Task instructions:
Print each entry verbatim.
Top of Data shown
-- ==== Sys2Proof/Machine/State.lean ====
section
/-! DEFINITION. The state of the TS-240, block by block, and the state after a FULL reset. Times are timebase values in
microseconds; a timer that the manual calls running is kept as the timebase value it counts from (notes/assumptions/2.md). -/

namespace Sys2Proof.Machine

/-- Nothing in the manual stops the part: every fault it names is a state the part goes on from. So there is no reason to
stop with a fault (notes/assumptions/29.md). -/
inductive Fault where
  deriving DecidableEq, Repr

/-- Reasons for having no meaning. -/
inductive Refusal where
  /-- raised by a dispatch arm whose command has no meaning yet; safe, since nothing is then claimed of it -/
  | notModelled (mnemonic : String)
  deriving DecidableEq, Repr

/-! ## Speed unit (01) -/

/-- State of a wheel (R2). -/
inductive WheelMode where
  | stalled
  | armed
  | running
  deriving DecidableEq, Repr

/-- The record of one wheel input (01, "Per-wheel measurement"). -/
structure WheelRec where
  mode : WheelMode
  lastEdge : Option Nat
  period : Option Nat
  speed : Nat
  odd : Bool
  deriving DecidableEq, Repr

/-- State of the vehicle speed estimate (R9). -/
inductive EstimateState where
  | good
  | suspect
  deriving DecidableEq, Repr

/-- The wheel whose edges count travel (R13). -/
inductive TravelSource where
  | rear
  | frontL
  deriving DecidableEq, Repr

/-- Withheld credit that a return to GOOD has passed while no hold stood, in cm, and the timebase of that return (R15, R16). A
hold that begins at the same timebase count takes it as dry distance (notes/assumptions/39.md). -/
structure PassedCredit where
  cm : Nat
  at_ : Nat
  deriving DecidableEq, Repr

/-- The speed unit. `suspectSince` is the start of the suspect timer while it runs (R9, R10); `accumulator` is in units
of 1/PPR mm (R14); `passed` is the credit that the latest returns to GOOD passed while no hold stood (R16). -/
structure SpeedUnit where
  rear : WheelRec
  frontL : WheelRec
  frontR : WheelRec
  median : Nat
  estimate : EstimateState
  v : Nat
  suspectSince : Option Nat
  source : TravelSource
  accumulator : Nat
  withheld : Nat
  passed : Option PassedCredit
  deriving DecidableEq, Repr

/-! ## Solve unit (02) -/

/-- The outputs of the solve, the captured lean (R33), and when the next period is due (R18). -/
structure SolveUnit where
  phiT : Int
  deltaT : Int
  phiS : Int
  deltaS : Int
  kc : Int
  a : Nat
  curvLimited : Bool
  leanLimited : Bool
  upright : Bool
  captured : Int
  periodDue : Nat
  deriving DecidableEq, Repr

/-! ## Path unit (03) -/

/-- A segment as settled by R45: k1 is k0 where the frame left it out. -/
structure Segment where
  tag : Byte
  length : Nat
  k0 : Int
  k1 : Int
  ceiling : Option Nat
  trim : Option Int
  endRelease : Bool
  deriving DecidableEq, Repr

/-- The path unit. `pos` is the consumed distance s, without meaning while the queue is empty (R46); `ceilingSince` is the
start of the speed ceiling timer while it runs (R56). -/
structure PathUnit where
  queue : List Segment
  pos : Nat
  staging : List Segment
  batchOpen : Bool
  held : Option Int
  dryCount : Nat
  ceilingSince : Option Nat
  deriving DecidableEq, Repr

/-! ## Authority unit (04) -/

/-- The hold record while a holder exists (04, "The hold record"); the silence watch runs from `lastContact`. -/
structure Hold where
  port : Port
  thetaRef : Int
  lastContact : Nat
  takeoverSince : Option Nat
  deriving DecidableEq, Repr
Bottom of Data shown
Exercise output:
-- ==== Sys2Proof/Machine/State.lean ====
section
/-! DEFINITION. The state of the TS-240, block by block, and the state after a FULL reset. Times are timebase values in
microseconds; a timer that the manual calls running is kept as the timebase value it counts from (notes/assumptions/2.md). -/

namespace Sys2Proof.Machine

/-- Nothing in the manual stops the part: every fault it names is a state the part goes on from. So there is no reason to
stop with a fault (notes/assumptions/29.md). -/
inductive Fault where
  deriving DecidableEq, Repr

/-- Reasons for having no meaning. -/
inductive Refusal where
  /-- raised by a dispatch arm whose command has no meaning yet; safe, since nothing is then claimed of it -/
  | notModelled (mnemonic : String)
  deriving DecidableEq, Repr

/-! ## Speed unit (01) -/

/-- State of a wheel (R2). -/
inductive WheelMode where
  | stalled
  | armed
  | running
  deriving DecidableEq, Repr

/-- The record of one wheel input (01, "Per-wheel measurement"). -/
structure WheelRec where
  mode : WheelMode
  lastEdge : Option Nat
  period : Option Nat
  speed : Nat
  odd : Bool
  deriving DecidableEq, Repr

/-- State of the vehicle speed estimate (R9). -/
inductive EstimateState where
  | good
  | suspect
  deriving DecidableEq, Repr

/-- The wheel whose edges count travel (R13). -/
inductive TravelSource where
  | rear
  | frontL
  deriving DecidableEq, Repr

/-- Withheld credit that a return to GOOD has passed while no hold stood, in cm, and the timebase of that return (R15, R16). A
hold that begins at the same timebase count takes it as dry distance (notes/assumptions/39.md). -/
structure PassedCredit where
  cm : Nat
  at_ : Nat
  deriving DecidableEq, Repr

/-- The speed unit. `suspectSince` is the start of the suspect timer while it runs (R9, R10); `accumulator` is in units
of 1/PPR mm (R14); `passed` is the credit that the latest returns to GOOD passed while no hold stood (R16). -/
structure SpeedUnit where
  rear : WheelRec
  frontL : WheelRec
  frontR : WheelRec
  median : Nat
  estimate : EstimateState
  v : Nat
  suspectSince : Option Nat
  source : TravelSource
  accumulator : Nat
  withheld : Nat
  passed : Option PassedCredit
  deriving DecidableEq, Repr

/-! ## Solve unit (02) -/

/-- The outputs of the solve, the captured lean (R33), and when the next period is due (R18). -/
structure SolveUnit where
  phiT : Int
  deltaT : Int
  phiS : Int
  deltaS : Int
  kc : Int
  a : Nat
  curvLimited : Bool
  leanLimited : Bool
  upright : Bool
  captured : Int
  periodDue : Nat
  deriving DecidableEq, Repr

/-! ## Path unit (03) -/

/-- A segment as settled by R45: k1 is k0 where the frame left it out. -/
structure Segment where
  tag : Byte
  length : Nat
  k0 : Int
  k1 : Int
  ceiling : Option Nat
  trim : Option Int
  endRelease : Bool
  deriving DecidableEq, Repr

/-- The path unit. `pos` is the consumed distance s, without meaning while the queue is empty (R46); `ceilingSince` is the
start of the speed ceiling timer while it runs (R56). -/
structure PathUnit where
  queue : List Segment
  pos : Nat
  staging : List Segment
  batchOpen : Bool
  held : Option Int
  dryCount : Nat
  ceilingSince : Option Nat
  deriving DecidableEq, Repr

/-! ## Authority unit (04) -/

/-- The hold record while a holder exists (04, "The hold record"); the silence watch runs from `lastContact`. -/
structure Hold where
  port : Port
  thetaRef : Int
  lastContact : Nat
  takeoverSince : Option Nat
  deriving DecidableEq, Repr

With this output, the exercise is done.